BEGIN PROVIDED RECORDS

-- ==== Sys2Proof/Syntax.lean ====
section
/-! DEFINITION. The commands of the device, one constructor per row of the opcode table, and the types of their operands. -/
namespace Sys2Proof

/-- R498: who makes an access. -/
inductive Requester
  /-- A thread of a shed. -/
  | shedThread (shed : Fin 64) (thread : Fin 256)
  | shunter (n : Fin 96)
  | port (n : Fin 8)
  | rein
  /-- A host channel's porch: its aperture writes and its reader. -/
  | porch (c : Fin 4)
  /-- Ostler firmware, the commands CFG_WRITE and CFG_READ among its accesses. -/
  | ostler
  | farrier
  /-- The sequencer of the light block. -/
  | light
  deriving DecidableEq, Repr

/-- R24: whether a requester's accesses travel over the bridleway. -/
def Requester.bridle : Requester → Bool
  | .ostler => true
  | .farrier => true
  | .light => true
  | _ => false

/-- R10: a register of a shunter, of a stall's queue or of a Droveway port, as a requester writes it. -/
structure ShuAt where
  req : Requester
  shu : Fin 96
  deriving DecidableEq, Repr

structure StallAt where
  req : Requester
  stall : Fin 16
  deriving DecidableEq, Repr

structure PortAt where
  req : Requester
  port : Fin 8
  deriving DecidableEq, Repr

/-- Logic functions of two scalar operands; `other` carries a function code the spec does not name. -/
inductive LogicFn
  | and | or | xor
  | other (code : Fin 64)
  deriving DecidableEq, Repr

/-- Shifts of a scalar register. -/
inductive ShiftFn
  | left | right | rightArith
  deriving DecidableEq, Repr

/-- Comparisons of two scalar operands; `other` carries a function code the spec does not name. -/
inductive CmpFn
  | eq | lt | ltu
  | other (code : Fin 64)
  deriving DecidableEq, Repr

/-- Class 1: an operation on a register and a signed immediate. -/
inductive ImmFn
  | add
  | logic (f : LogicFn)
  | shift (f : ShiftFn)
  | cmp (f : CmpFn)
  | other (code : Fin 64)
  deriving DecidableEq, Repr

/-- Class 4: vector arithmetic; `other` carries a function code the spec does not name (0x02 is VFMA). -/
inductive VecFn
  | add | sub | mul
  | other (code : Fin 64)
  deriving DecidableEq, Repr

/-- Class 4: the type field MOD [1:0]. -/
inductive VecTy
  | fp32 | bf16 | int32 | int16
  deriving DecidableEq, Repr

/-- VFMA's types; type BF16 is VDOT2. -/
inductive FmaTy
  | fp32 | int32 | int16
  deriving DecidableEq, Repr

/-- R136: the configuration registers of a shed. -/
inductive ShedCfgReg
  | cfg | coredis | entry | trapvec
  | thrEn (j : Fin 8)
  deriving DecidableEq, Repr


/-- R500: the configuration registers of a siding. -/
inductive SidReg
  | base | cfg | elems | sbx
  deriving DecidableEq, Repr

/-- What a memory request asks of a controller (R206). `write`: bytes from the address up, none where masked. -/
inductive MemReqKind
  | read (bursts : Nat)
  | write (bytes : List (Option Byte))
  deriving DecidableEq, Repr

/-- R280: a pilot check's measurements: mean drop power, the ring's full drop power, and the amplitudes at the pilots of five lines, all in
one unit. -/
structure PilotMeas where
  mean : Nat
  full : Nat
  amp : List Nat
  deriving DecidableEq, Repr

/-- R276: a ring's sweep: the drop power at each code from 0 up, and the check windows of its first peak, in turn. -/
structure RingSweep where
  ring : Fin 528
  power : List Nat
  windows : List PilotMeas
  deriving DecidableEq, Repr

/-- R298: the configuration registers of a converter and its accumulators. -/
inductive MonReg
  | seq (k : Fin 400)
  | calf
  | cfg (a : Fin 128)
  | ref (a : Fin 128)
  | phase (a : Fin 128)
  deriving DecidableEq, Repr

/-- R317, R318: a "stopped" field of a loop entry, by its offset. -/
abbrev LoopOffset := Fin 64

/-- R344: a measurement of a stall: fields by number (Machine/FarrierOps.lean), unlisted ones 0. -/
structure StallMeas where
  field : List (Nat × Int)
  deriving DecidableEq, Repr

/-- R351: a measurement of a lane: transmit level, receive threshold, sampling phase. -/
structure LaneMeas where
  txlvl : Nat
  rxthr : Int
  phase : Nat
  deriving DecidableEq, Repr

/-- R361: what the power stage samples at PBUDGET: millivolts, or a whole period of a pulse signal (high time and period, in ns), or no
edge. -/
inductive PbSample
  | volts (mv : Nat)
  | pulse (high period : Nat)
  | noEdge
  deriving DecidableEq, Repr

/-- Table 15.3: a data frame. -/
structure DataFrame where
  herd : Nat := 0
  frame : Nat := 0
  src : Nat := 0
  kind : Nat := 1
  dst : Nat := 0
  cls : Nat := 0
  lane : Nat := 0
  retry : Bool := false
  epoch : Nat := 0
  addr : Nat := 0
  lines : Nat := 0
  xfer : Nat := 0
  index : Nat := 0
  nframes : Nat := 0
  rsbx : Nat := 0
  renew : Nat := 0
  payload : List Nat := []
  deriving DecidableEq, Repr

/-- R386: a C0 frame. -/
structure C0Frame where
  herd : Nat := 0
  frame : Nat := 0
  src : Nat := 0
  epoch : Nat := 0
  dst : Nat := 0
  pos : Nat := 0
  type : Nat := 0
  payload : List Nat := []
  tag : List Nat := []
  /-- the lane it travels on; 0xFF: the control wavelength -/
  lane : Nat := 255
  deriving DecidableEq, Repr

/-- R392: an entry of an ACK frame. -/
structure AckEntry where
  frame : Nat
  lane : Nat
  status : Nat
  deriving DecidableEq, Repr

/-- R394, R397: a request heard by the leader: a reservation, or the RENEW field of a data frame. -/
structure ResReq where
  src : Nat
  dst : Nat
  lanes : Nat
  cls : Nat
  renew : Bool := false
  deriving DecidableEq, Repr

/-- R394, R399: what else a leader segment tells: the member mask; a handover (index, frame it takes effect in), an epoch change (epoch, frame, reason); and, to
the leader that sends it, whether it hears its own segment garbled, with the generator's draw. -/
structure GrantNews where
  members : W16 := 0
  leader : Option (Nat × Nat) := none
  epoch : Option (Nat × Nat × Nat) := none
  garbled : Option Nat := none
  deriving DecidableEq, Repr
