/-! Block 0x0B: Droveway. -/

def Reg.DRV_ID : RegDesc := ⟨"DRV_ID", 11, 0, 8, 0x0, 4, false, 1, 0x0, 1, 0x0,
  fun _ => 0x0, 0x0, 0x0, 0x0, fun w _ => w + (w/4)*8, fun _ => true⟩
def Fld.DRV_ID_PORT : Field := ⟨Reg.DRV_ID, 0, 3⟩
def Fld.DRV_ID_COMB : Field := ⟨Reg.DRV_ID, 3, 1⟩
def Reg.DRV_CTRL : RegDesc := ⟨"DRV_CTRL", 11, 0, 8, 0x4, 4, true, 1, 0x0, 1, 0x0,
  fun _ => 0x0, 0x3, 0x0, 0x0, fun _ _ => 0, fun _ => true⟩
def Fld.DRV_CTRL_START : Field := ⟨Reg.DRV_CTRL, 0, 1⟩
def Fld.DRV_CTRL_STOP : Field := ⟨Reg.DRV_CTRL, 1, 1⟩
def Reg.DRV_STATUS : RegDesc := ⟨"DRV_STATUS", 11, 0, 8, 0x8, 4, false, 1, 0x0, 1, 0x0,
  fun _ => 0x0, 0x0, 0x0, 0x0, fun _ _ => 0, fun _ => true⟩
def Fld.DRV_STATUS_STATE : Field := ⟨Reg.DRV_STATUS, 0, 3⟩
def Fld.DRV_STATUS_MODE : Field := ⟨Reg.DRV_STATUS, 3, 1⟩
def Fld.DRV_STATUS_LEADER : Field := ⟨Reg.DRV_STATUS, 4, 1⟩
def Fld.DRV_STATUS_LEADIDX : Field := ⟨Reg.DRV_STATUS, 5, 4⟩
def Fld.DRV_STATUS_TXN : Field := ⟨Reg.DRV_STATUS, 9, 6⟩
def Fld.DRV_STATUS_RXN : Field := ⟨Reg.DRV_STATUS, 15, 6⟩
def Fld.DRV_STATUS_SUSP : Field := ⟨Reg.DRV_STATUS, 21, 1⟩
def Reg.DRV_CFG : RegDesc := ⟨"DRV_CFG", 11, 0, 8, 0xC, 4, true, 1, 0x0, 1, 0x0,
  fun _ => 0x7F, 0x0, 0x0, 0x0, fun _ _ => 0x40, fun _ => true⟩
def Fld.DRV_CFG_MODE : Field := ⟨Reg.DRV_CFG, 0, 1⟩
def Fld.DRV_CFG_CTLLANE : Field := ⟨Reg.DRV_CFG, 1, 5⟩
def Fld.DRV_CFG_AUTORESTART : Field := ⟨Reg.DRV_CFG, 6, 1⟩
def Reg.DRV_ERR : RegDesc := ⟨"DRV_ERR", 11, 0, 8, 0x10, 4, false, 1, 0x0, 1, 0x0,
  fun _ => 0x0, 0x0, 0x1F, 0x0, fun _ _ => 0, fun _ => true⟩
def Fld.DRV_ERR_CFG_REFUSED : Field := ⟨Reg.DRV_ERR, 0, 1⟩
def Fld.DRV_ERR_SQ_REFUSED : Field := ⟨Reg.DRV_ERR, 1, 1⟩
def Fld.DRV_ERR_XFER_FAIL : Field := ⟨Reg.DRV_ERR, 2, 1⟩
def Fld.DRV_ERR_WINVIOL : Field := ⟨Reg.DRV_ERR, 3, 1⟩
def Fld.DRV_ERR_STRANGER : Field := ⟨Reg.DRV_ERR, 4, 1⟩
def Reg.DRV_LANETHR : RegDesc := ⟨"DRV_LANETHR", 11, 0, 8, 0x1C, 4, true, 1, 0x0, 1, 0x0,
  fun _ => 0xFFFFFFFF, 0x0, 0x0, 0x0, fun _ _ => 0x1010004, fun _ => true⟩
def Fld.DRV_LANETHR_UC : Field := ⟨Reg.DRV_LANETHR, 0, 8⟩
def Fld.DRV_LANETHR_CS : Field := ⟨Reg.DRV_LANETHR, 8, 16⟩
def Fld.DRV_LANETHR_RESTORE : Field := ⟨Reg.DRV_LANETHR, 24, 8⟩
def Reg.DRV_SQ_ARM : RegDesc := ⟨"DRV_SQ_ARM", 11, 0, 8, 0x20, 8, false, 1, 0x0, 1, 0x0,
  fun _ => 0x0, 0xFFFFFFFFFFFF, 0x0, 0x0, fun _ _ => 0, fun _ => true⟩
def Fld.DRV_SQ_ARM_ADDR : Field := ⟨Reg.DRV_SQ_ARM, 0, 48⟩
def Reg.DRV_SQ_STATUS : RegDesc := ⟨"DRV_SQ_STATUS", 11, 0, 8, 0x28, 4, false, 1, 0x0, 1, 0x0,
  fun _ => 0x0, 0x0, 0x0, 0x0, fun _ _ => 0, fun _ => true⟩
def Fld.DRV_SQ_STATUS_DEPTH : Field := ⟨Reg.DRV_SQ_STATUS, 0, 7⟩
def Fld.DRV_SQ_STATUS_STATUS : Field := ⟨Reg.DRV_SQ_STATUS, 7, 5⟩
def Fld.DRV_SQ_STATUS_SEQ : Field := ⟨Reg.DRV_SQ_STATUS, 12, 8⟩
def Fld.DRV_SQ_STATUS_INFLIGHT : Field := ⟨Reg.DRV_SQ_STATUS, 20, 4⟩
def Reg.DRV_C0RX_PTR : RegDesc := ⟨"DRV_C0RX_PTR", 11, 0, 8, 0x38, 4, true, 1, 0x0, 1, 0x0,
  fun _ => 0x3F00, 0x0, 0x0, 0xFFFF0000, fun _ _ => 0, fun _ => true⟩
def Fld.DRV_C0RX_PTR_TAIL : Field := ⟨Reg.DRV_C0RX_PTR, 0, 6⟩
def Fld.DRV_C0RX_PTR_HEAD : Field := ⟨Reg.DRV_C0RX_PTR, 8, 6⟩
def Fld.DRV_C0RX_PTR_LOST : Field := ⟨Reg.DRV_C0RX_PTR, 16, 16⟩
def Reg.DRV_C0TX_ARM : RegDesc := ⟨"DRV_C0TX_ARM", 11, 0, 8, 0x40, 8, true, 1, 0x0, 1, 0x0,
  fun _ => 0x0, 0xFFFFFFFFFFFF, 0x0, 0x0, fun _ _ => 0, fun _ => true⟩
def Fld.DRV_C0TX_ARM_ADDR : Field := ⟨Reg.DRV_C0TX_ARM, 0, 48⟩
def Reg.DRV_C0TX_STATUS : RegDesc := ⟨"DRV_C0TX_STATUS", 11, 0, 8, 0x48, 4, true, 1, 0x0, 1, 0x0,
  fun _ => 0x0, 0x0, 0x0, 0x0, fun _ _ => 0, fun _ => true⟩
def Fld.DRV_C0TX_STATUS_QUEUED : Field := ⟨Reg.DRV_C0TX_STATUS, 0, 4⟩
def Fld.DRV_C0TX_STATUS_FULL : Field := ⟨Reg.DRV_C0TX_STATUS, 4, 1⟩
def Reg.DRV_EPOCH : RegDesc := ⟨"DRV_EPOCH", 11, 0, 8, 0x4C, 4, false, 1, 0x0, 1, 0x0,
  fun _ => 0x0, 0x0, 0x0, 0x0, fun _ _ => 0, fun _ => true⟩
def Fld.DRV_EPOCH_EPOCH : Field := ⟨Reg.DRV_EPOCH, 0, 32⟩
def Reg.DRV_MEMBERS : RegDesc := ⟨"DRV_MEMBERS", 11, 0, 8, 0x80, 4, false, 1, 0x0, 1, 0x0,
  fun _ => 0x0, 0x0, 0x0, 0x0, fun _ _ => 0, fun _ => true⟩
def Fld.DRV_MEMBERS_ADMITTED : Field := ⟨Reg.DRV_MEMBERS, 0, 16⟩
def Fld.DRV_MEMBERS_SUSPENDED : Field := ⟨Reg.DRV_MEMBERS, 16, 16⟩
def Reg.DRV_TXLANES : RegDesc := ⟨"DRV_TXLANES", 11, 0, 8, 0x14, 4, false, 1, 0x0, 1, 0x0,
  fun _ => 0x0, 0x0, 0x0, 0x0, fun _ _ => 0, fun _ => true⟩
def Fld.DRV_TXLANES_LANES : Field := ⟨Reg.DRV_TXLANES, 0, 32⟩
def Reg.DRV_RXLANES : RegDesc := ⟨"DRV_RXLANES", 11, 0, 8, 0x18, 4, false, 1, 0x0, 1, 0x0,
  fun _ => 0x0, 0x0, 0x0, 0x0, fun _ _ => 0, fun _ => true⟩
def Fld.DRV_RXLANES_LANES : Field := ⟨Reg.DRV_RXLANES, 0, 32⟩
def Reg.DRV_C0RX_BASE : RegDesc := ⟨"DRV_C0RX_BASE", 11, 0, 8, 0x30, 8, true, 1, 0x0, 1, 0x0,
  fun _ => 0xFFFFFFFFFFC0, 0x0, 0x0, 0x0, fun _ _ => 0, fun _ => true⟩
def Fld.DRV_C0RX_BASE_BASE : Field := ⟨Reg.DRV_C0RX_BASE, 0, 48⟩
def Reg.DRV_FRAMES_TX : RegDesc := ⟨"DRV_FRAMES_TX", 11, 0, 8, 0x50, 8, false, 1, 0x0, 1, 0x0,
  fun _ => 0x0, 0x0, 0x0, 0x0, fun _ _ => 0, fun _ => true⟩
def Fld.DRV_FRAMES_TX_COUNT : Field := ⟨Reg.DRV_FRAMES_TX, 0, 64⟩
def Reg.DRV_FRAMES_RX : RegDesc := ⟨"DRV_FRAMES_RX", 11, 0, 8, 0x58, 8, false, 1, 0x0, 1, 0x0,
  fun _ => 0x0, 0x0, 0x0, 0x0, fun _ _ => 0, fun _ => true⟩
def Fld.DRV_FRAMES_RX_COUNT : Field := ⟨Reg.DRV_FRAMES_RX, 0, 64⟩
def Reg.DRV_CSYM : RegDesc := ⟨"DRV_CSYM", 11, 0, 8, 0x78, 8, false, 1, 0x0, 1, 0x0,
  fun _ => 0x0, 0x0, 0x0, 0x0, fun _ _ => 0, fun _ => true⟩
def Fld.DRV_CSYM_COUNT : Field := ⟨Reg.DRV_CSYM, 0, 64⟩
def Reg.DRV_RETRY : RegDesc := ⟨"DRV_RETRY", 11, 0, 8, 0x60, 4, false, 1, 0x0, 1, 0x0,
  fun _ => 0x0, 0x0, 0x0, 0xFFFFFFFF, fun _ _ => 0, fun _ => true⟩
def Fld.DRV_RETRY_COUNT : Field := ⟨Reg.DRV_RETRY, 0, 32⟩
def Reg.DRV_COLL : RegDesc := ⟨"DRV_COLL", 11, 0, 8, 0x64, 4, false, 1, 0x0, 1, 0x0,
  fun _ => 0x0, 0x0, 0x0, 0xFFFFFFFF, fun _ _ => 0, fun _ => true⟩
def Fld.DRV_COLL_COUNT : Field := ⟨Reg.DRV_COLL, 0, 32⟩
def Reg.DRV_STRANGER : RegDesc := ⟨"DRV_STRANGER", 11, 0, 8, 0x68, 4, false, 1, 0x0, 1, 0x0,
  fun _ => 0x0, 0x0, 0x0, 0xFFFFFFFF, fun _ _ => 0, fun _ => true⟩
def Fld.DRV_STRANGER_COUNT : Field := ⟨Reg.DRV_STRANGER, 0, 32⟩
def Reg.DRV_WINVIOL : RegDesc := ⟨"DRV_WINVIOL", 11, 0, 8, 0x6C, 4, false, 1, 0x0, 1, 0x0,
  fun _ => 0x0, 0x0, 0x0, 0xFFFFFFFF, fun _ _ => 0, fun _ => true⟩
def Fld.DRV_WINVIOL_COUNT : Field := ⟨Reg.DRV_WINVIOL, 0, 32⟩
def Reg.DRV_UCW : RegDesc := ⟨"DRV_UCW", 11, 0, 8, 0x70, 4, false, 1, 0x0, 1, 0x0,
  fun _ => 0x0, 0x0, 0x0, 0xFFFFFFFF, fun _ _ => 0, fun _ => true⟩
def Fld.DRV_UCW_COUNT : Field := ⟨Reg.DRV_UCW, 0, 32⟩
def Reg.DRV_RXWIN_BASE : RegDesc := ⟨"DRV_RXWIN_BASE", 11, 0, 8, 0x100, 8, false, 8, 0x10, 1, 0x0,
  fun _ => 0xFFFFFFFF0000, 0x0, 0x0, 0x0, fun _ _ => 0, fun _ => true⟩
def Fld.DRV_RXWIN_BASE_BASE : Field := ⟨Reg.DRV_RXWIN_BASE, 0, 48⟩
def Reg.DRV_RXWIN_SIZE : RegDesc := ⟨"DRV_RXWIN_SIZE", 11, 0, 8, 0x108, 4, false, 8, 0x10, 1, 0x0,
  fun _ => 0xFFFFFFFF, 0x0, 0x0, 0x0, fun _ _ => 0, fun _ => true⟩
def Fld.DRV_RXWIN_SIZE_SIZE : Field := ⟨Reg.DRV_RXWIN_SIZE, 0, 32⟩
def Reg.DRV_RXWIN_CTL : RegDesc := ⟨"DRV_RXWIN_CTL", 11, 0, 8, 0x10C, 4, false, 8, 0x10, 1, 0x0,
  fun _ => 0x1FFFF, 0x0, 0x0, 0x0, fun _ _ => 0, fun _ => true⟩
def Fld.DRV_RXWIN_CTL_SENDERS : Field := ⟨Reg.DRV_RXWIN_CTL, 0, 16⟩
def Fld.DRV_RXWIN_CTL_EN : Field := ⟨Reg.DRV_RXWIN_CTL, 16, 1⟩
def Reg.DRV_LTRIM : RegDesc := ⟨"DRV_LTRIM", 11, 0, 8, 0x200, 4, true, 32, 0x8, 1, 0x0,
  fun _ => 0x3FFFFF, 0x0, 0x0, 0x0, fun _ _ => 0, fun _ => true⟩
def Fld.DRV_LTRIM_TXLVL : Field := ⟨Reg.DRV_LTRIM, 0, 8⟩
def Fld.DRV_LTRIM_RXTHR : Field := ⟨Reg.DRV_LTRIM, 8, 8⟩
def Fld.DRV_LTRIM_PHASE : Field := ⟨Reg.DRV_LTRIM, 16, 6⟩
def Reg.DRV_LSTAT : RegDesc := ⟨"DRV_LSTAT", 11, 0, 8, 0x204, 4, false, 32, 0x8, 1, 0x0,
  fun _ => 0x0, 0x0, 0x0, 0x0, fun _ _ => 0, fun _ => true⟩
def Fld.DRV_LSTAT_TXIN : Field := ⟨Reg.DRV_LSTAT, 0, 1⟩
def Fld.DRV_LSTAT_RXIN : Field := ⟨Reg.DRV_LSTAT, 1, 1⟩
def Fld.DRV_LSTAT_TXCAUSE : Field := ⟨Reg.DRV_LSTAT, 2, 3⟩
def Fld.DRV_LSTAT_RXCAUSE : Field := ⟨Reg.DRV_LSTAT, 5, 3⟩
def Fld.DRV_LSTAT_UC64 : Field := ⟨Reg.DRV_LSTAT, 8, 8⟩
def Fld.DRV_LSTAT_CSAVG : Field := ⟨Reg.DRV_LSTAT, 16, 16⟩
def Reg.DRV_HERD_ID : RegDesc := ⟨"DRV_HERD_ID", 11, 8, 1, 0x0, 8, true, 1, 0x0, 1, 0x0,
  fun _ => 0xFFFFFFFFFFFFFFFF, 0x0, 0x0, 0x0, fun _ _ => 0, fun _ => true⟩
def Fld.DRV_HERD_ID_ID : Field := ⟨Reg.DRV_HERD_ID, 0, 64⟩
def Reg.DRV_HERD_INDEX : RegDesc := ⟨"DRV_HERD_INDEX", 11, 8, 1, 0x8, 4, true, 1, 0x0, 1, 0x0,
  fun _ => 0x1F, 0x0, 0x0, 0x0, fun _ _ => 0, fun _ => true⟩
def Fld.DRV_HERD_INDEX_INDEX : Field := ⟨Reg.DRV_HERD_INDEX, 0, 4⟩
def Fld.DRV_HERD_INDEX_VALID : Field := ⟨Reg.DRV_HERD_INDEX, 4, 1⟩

END PROVIDED RECORDS
BEGIN PROVIDED RECORDS

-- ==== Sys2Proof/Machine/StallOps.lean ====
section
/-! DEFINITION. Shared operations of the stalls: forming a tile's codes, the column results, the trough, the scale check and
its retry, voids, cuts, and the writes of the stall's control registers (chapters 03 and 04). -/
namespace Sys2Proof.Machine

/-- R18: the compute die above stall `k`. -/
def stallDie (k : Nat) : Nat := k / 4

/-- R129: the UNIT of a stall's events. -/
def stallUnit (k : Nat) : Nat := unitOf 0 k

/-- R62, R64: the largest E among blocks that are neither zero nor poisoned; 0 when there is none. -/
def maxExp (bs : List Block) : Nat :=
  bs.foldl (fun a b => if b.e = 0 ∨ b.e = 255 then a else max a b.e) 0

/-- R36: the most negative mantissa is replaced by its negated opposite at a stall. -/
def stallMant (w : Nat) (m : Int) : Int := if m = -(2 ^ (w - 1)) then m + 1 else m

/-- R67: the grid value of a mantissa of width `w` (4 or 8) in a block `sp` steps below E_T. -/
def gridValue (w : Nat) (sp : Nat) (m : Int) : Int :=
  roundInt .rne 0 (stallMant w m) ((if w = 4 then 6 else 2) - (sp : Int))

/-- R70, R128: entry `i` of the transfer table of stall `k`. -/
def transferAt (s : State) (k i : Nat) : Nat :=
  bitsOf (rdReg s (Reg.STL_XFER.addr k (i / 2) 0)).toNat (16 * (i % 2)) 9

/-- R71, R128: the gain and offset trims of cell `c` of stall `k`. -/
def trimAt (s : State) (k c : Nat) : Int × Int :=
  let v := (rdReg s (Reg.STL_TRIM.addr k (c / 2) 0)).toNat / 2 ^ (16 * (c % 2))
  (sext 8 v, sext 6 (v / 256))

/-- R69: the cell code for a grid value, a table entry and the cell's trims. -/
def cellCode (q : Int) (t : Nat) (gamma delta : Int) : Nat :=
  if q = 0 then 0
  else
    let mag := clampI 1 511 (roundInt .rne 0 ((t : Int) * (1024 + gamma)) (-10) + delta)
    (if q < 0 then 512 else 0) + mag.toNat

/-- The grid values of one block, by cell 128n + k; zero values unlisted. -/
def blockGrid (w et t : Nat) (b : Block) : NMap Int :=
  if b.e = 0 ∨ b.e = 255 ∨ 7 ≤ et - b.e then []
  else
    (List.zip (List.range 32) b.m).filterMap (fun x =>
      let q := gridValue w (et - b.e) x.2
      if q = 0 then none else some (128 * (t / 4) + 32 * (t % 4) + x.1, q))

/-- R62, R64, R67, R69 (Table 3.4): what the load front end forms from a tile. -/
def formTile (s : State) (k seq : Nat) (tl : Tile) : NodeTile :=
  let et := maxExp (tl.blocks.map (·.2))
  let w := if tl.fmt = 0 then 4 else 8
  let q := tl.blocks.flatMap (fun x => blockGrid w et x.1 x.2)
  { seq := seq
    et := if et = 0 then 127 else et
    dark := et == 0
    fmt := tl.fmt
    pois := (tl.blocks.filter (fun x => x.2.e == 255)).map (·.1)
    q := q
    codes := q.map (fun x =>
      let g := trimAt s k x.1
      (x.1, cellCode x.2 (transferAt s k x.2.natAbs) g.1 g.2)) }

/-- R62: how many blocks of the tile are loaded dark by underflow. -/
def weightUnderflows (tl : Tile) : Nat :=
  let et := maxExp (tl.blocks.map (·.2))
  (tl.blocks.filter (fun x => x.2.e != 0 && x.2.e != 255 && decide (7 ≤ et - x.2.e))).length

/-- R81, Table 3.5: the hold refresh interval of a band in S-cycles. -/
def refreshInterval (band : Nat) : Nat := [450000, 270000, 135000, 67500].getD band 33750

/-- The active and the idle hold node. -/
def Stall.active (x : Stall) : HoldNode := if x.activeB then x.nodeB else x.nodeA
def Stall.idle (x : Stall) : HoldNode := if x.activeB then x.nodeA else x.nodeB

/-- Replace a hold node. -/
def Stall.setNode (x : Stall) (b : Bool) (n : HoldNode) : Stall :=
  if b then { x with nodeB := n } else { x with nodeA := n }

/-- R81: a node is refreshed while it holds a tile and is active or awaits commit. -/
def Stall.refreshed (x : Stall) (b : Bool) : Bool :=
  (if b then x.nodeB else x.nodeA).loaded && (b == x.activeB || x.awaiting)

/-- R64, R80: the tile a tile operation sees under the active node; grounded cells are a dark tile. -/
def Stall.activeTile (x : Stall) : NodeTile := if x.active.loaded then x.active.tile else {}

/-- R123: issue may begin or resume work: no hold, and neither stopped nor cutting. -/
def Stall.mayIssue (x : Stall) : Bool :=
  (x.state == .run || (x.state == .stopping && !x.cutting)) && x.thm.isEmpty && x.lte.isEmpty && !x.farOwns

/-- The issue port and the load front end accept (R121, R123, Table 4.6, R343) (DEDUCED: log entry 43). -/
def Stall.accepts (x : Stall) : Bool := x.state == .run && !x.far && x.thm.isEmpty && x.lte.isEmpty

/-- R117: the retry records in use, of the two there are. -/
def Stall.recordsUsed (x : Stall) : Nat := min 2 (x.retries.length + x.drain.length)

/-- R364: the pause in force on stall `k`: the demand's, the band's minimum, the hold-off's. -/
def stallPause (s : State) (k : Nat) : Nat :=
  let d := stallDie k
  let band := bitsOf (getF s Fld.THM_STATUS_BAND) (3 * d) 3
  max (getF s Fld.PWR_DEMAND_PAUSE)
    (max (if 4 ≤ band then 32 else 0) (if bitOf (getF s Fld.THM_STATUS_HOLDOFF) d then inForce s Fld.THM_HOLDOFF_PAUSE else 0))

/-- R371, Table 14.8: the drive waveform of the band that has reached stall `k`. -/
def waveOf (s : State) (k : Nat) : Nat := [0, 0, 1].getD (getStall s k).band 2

END PROVIDED RECORDS

*TASK ITEM*: Transcribe the records above exactly, beginning at the line that contains "lane : Nat := 255" and ending with the line that contains "members : W16 := 0", both included, and nothing else.

*RESPONSE TO THIS EXERCISE*:
  lane : Nat := 255
  deriving DecidableEq, Repr

/-- R392: an entry of an ACK frame. -/
structure AckEntry where
  frame : Nat
  lane : Nat
  status : Nat
  deriving DecidableEq, Repr

/-- R394, R397: a request heard by the leader: a reservation, or the RENEW field of a data frame. -/
structure ResReq where
  src : Nat
  dst : Nat
  lanes : Nat
  cls : Nat
  renew : Bool := false
  deriving DecidableEq, Repr

/-- R394, R399: what else a leader segment tells: the member mask; a handover (index, frame it takes effect in), an epoch change (epoch, frame, reason); and, to
the leader that sends it, whether it hears its own segment garbled, with the generator's draw. -/
structure GrantNews where
  members : W16 := 0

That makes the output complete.